[[ Dataset records, beginning ]]

/-! ### Schedules (R107, R214, R235, R277, R345) -/

/-- The words of tile `t`'s schedule. -/
def scheduleWords (d : Chip) (t : Nat) : List Nat :=
  let b := rfld d (Reg.TILE_SCHED_CFG t) 10 0
  (List.range (rfld d (Reg.TILE_SCHED_CFG t) 27 16)).map (fun i => numAt d (schedAddr d t (b + i)) 4)

/-- The operand bits that Table 3.6 assigns to an opcode. -/
def operandMask (op : Nat) : Nat :=
  match op with
  | 1 => 0x37FFFFF
  | 3 | 8 => 0xFF
  | 4 => 0x3FFFF1F
  | 5 | 6 => 0x7FF
  | 9 => 0x3FFFFF
  | 0x0C => 0xF
  | _ => 0

/-- Whether an opcode waits for update end (Table 3.6). -/
def isSettleWord (op : Nat) : Bool := op == 7 || op == 8 || op == 9 || op == 0x0A || op == 0x0B || op == 0x0C

/-- The population ranges of the words of an opcode. -/
def popRanges (op : Nat) (ws : List Nat) : List (Nat × Nat) :=
  (ws.filter (fun w => wOp w == op)).map (fun w => (bits w 7 4, bits w 3 0))

/-- Whether no two ranges overlap and each is in order. -/
def rangesApart (rs : List (Nat × Nat)) : Bool :=
  rs.zipIdx.all (fun x => decide (x.1.1 ≤ x.1.2) && (rs.take x.2).all (fun y => decide (y.2 < x.1.1) || decide (x.1.2 < y.1)))

/-- Whether every GATHER_BEGIN is followed, before any settle word, by the GATHER_END of its entry. -/
def gathersEnd : List Nat → Bool
  | [] => true
  | w :: ws => (wOp w != 5 || (ws.takeWhile (fun x => !isSettleWord (wOp x))).any (fun x => wOp x == 6 && bits x 10 0 == bits w 10 0)) &&
      gathersEnd ws

/-- How many words of `ws` have opcode `op`. -/
def countOp (op : Nat) (ws : List Nat) : Nat := (ws.filter (fun w => wOp w == op)).length

/-- R107. -/
def scheduleOk (d : Chip) (t : Nat) : Bool :=
  let ws := scheduleWords d t
  let n := ws.length
  let b := rfld d (Reg.TILE_SCHED_CFG t) 10 0
  decide (4 * (b + n) ≤ regionSize d t 3) && countOp 0x3F ws == 1 && (ws.getD (n - 1) 0 |> wOp) == 0x3F &&
    countOp 2 ws == 1 && (ws.takeWhile (fun w => wOp w != 2)).all (fun w => wOp w != 3) &&
    rangesApart (popRanges 3 ws) && rangesApart (popRanges 8 ws) && gathersEnd ws &&
    countOp 0x0A ws == 1 && (ws.getD (n - 2) 0 |> wOp) == 0x0A &&
    ws.all (fun w => (wOp w != 5 && wOp w != 6) || (decide (bits w 10 0 < keyCount d t) &&
      (aMode (axonWord d t (bits w 10 0)) == 1 || aMode (axonWord d t (bits w 10 0)) == 2))) &&
    ws.all (fun w => !wIllegal w && (w % 2 ^ 26).land (operandMask (wOp w)) == w % 2 ^ 26)

/-- Whether a send channel's word names the result engine of the control taps (R287). -/
def sendsResults (w : Word) : Bool :=
  flag w 31 && flag w 30 && flag w 0 && controlTaps.any (fun k => fld w 22 16 == tileX (tapTile k) && fld w 13 8 == tileY (tapTile k))

/-- R214 for a decoder tile: the EMIT_MESSAGE of its output follows the last UPDATE word that holds one of its populations, on
the channel routed to the result engine. -/
def decoderOk (d : Chip) (t : Nat) : Bool :=
  if rflag d (Reg.DEC_CTRL t) 0 then
    let ws := scheduleWords d t
    let pops := reg d (Reg.DEC_POPS t)
    let nov := flag pops 8
    let own := fld pops 3 0 :: (if nov then [fld pops 7 4] else [])
    let holds (n w : Nat) : Bool := wOp w == 3 && decide (bits w 7 4 ≤ n) && decide (n ≤ bits w 3 0)
    let after := (ws.reverse.takeWhile (fun w => !own.any (fun n => holds n w))).reverse
    let out := rfld d (Reg.DEC_OUT t) 11 0
    let isOut (w : Nat) : Bool := wOp w == 4 && bits w 19 8 == out && bits w 4 0 == 3
    let ring := win t + 64 * rfld d (Reg.DEC_RING t) 10 0
    own.all (fun n => ws.any (holds n)) && (ws.filter isOut).length == 1 &&
      after.any (fun w => isOut w && sendsResults (reg d (Reg.CHN_TX t (bits w 25 20)))) && decide (regionBase d t 6 ≤ ring) &&
      decide (ring + 8192 ≤ regionBase d t 6 + regionSize d t 6) &&
      (!nov || pbCount ((tilePops d t).getD (fld pops 7 4) []) != 0)
  else true

/-- R235, R277, R345: MOW words after DIGEST and SAMPLE_CHECK, CENSUS of kind 0 after both. -/
def settleOrderOk (d : Chip) (t : Nat) : Bool :=
  let ws := scheduleWords d t
  let rest (op : Nat) : List Nat := ws.dropWhile (fun w => wOp w != op)
  let learns := ws.any (fun w => wOp w == 9)
  (!learns || (rest 9).all (fun w => wOp w != 7 && wOp w != 0x0B)) && (rest 0x0C).all (fun w => wOp w != 7 && wOp w != 0x0B) &&
    ws.all (fun w => wOp w != 0x0C || bits w 3 0 == 0)

/-- Code 0x15. -/
def schedTileOk (d : Chip) (t : Nat) : Bool := scheduleOk d t && decoderOk d t && settleOrderOk d t

/-! ### Learning (R171, R220, R221, R234) -/

/-- Whether codebook `b`'s entries used by codes of a width ascend strictly (R171). -/
def ascending (d : Chip) (t b width : Nat) : Bool :=
  (List.range (if width = 1 then 255 else 15)).all (fun i => decide (tableEntry d t b i < tableEntry d t b (i + 1)))

/-- Units of a scatter row's slot: header and codes, and of a learnable row the W units that a mow writes (R234, log entry
175). -/
def slotUnits (a : Nat) : Nat :=
  1 + codeUnits (aWidth a) (aLen a) + (if aLearn a = 1 then scaleUnits (aLen a) (groupSize (aGsize a)) else 0)

/-- The store units that an entry's row takes beside an alternate slot: header and codes, and the scale table; of a streamed
layer its header and descriptor (R145, R157, R161). -/
def rowUnits (d : Chip) (t a : Nat) : List (Nat × Nat) :=
  let h := unitAt d t (aRow a)
  match aMode a with
  | 0 => [(aRow a, slotUnits a), (hScale h, scaleUnits (aLen a) (groupSize (aGsize a)))]
  | 1 => [(aRow a, 1 + codeUnits (hWidth h) (aLen a * hLen h)),
      (hScale h, aLen a * ((hLen h / groupSize (hGsize h) + 3) / 4))]
  | _ => [(aRow a, 3)]

/-- The axon entries whose rows R220 looks at: those in use, and those of the learning blocks. -/
def learnEntries (d : Chip) (t : Nat) : List (Nat × Nat) :=
  let more := ((lrnBlocks d t).flatMap (fun b => (List.range b.rows).map (fun r => b.first + r))).filter (fun i => decide (keyCount d t ≤ i))
  axonEntries d t ++ (more.eraseDups.map (fun i => (i, axonWord d t i))).filter (fun x => aMode x.2 != 3)

/-- The alternate slot of an entry's row. -/
def altUnits (d : Chip) (t a : Nat) : Nat × Nat := (hAlt (unitAt d t (aRow a)), slotUnits a)

/-- Whether two runs of units have one in common. -/
def unitsMeet (a b : Nat × Nat) : Bool := decide (a.1 < b.1 + b.2) && decide (b.1 < a.1 + a.2)

/-- Whether a learnable entry's alternate slot keeps R220. -/
def altOk (d : Chip) (t : Nat) (x : Nat × Nat) : Bool :=
  let alt := altUnits d t x.2
  let cb := (rfld d (Reg.SYN_CB_CFG t) 14 0, 64 * (rfld d (Reg.SYN_CB_CFG t) 18 16 + 1))
  alt.1 != 0 && !unitsMeet alt cb && (learnEntries d t).all (fun y =>
    (rowUnits d t y.2).all (fun u => !unitsMeet alt u) &&
      (aLearn y.2 == 0 || y.1 == x.1 || !unitsMeet alt (altUnits d t y.2)))

/-- Whether an entry inside block `b` keeps R220. -/
def inBlockOk (d : Chip) (t : Nat) (b : LrnBlock) (i : Nat) : Bool :=
  let a := axonWord d t i
  aMode a == 0 && aLearn a == 1 && aLen a == b.len && aTgt a == b.tgt && aStep a == b.step

/-- Whether two blocks overlap in entries or in delta indices. -/
def blocksMeet (a b : LrnBlock) : Bool :=
  unitsMeet (a.first, a.rows) (b.first, b.rows) || unitsMeet (a.dbase, a.rows * a.len) (b.dbase, b.rows * b.len)

/-- Code 0x16 for tile `t`, whose job learns when `learn` holds. -/
def learningOk (d : Chip) (t : Nat) (learn : Bool) : Bool :=
  let ls := (learnEntries d t).filter (fun x => aLearn x.2 == 1)
  let bs := lrnBlocks d t
  let cfg := reg d (Reg.LRN_MOW_CFG t)
  let room := (regionSize d t 5 - 2048) / 2
  (learn || ls.isEmpty) && ls.all (fun x =>
      let h := unitAt d t (aRow x.2)
      aMode x.2 == 0 && bs.any (fun b => decide (b.first ≤ x.1) && decide (x.1 < b.first + b.rows)) && altOk d t x &&
        ascending d t (hCb h) (hWidth h) && (hCb h == fld cfg 2 0 || hCb h == fld cfg 6 4)) &&
    bs.all (fun b => (List.range b.rows).all (fun r => inBlockOk d t b (b.first + r)) && decide (b.dbase + b.rows * b.len ≤ room)) &&
    bs.zipIdx.all (fun x => (bs.take x.2).all (fun y => !blocksMeet y x.1))

/-- Whether the job that holds tile `t` in the image learns. -/
def tileLearns (I : Image) (t : Nat) : Bool := (jobEntries I.ss).any (fun e => jeLearn e && bit (jeFields e) (fieldOf t))

/-! ### Routes and tables (R327, R329, R260) -/

/-- The tiles that a key table entry's event reaches. -/
def keyTiles (w : Nat) : List Nat :=
  let x := bits w 60 54
  let y := bits w 53 48
  let e := bits w 47 41
  match bits w 62 61 with
  | 1 => (List.range (max x e + 1 - min x e)).map (fun i => tileAt (min x e + i) y)
  | 2 => (List.range (max y (e % 64) + 1 - min y (e % 64))).map (fun i => tileAt x (min y (e % 64) + i))
  | _ => [tileAt x y]

/-- Whether one key table entry keeps the first two clauses of R327. -/
def keyEntryOk (c d : Chip) (topo w : Nat) : Bool :=
  !bit w 63 || ((usedDirs topo).all (fun dir => match keyTap dir (bits w 24 21) with | some k => tapGood c k | none => true) &&
    (keyTiles w).all (fun t => !gatewayTap d t ||
      decide (rfld d (Reg.RTR_TAP_CFG t) 15 0 ≤ (bits w 40 25 + 65536 - rfld d (Reg.RTR_TAP_CFG t) 31 16) % 65536)))

/-- Whether no two entries of one slot name different taps for one CAST and first tile (R327). -/
def keyPathsOk (m : Sparse DWord) : Bool :=
  m.zipIdx.all (fun x => (m.take x.2).all (fun y =>
    x.1.1 / 262144 != y.1 / 262144 || !bit x.1.2.toNat 63 || !bit y.2.toNat 63 ||
      bits x.1.2.toNat 62 48 != bits y.2.toNat 62 48 || bits x.1.2.toNat 24 21 == bits y.2.toNat 24 21))

/-- Whether an outbound entry keeps R329 on the torus of TOPO. -/
def outEntryOk (topo w : Nat) : Bool :=
  let fx := bits topo 4 0
  let fy := bits topo 9 5
  let dest := bits w 59 50
  let span (pos own s : Nat) : Bool :=
    let k := (pos + s - own) % s
    decide (1 ≤ k) && decide (k ≤ (bits w 49 45 + s - own % s) % s)
  !bit w 63 || match bits w 61 60 with
    | 1 => dest / 32 == fy && span (dest % 32) fx (bits topo 14 10 + 1)
    | 2 => span (dest / 32) fy (bits topo 19 15 + 1)
    | _ => true

/-- Code 0x17 (R327, R329, R260): `d` holds the tables as they will stand. -/
def checkRoutes (c d : Chip) (I : Image) : Breach :=
  let g := d.gw
  let topo := topoOf c I
  match need I 0x19 0 (g.keyTable.all (fun x => keyEntryOk c d topo x.2.toNat) && keyPathsOk g.keyTable) with
  | some b => some b
  | none => match need I 0x1A 0 (g.outTable.all (fun x => outEntryOk topo x.2.toNat)) with
    | some b => some b
    | none => need I 0x18 0 (routesOk c d I topo)

/-! ### Channels, budgets, encoders, fabric, recovery (R295, R272, R377, R378, R183, R376, R379) -/

/-- The tiles and receive channels that the image's records set up. -/
def ringRecords (I : Image) : List (Nat × Nat) :=
  ((sectionsOfType I 0x10).flatMap (fun x => (pieces 8 x.2.data).flatMap (fun e =>
    match rowIndex (win 0 + 0x80000 + nAt e 2 2) (Reg.CHN_RX_CFG 0 0) 16 64 with
    | some n => (writtenTiles I x.2.fields (nAt e 0 2)).map (fun t => (t, n))
    | none => []))).eraseDups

[[ Dataset records, end ]]

• [Work request]
Every line above carrying the word "outEntryOk" needs to be shown.

• [Task output]
def outEntryOk (topo w : Nat) : Bool :=
  | none => match need I 0x1A 0 (g.outTable.all (fun x => outEntryOk topo x.2.toNat)) with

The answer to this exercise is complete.